## Work task
Write out, word for word, the part of the listing below that opens with the line containing "nil => cases h" and closes with the line containing "rw [List.find?_cons_of_neg ha] at h", keeping both of those lines and adding no others.

........

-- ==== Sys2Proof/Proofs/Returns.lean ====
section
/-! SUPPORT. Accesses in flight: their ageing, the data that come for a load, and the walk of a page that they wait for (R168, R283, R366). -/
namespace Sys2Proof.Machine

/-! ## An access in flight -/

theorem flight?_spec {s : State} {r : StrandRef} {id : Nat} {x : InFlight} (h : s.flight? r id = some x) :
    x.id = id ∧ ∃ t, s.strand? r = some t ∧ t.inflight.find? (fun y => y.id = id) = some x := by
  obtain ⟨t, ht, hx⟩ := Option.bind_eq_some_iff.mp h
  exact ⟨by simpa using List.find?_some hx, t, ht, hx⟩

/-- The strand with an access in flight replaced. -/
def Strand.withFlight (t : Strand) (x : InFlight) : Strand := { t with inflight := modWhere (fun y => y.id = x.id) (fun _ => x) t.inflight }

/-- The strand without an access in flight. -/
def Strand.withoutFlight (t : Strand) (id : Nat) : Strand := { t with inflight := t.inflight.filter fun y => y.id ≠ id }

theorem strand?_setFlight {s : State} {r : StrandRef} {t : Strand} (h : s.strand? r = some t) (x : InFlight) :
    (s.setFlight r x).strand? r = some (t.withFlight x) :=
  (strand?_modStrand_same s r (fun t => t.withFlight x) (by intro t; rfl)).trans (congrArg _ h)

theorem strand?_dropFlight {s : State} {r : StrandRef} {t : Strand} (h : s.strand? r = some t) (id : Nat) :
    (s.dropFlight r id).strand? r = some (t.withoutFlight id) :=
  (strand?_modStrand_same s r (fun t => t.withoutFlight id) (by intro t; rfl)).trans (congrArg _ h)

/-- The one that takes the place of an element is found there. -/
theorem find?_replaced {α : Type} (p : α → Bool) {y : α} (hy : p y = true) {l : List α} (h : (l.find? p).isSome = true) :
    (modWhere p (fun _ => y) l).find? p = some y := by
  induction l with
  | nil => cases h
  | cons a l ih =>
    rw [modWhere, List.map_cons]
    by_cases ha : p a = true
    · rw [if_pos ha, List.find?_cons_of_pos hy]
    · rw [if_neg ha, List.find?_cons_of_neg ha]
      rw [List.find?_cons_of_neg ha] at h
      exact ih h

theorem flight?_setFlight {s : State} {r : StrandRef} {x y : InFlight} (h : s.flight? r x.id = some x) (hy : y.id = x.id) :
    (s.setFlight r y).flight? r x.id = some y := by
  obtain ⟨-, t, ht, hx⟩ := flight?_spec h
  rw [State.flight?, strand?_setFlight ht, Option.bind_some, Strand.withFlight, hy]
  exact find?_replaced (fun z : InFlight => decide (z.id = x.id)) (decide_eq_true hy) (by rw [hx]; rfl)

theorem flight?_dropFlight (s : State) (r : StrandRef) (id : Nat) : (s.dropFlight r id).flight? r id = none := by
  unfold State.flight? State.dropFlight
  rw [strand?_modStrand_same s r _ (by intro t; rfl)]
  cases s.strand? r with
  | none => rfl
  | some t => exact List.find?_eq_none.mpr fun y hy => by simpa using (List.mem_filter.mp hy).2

........

## Answer to the problem
  | nil => cases h
  | cons a l ih =>
    rw [modWhere, List.map_cons]
    by_cases ha : p a = true
    · rw [if_pos ha, List.find?_cons_of_pos hy]
    · rw [if_neg ha, List.find?_cons_of_neg ha]
      rw [List.find?_cons_of_neg ha] at h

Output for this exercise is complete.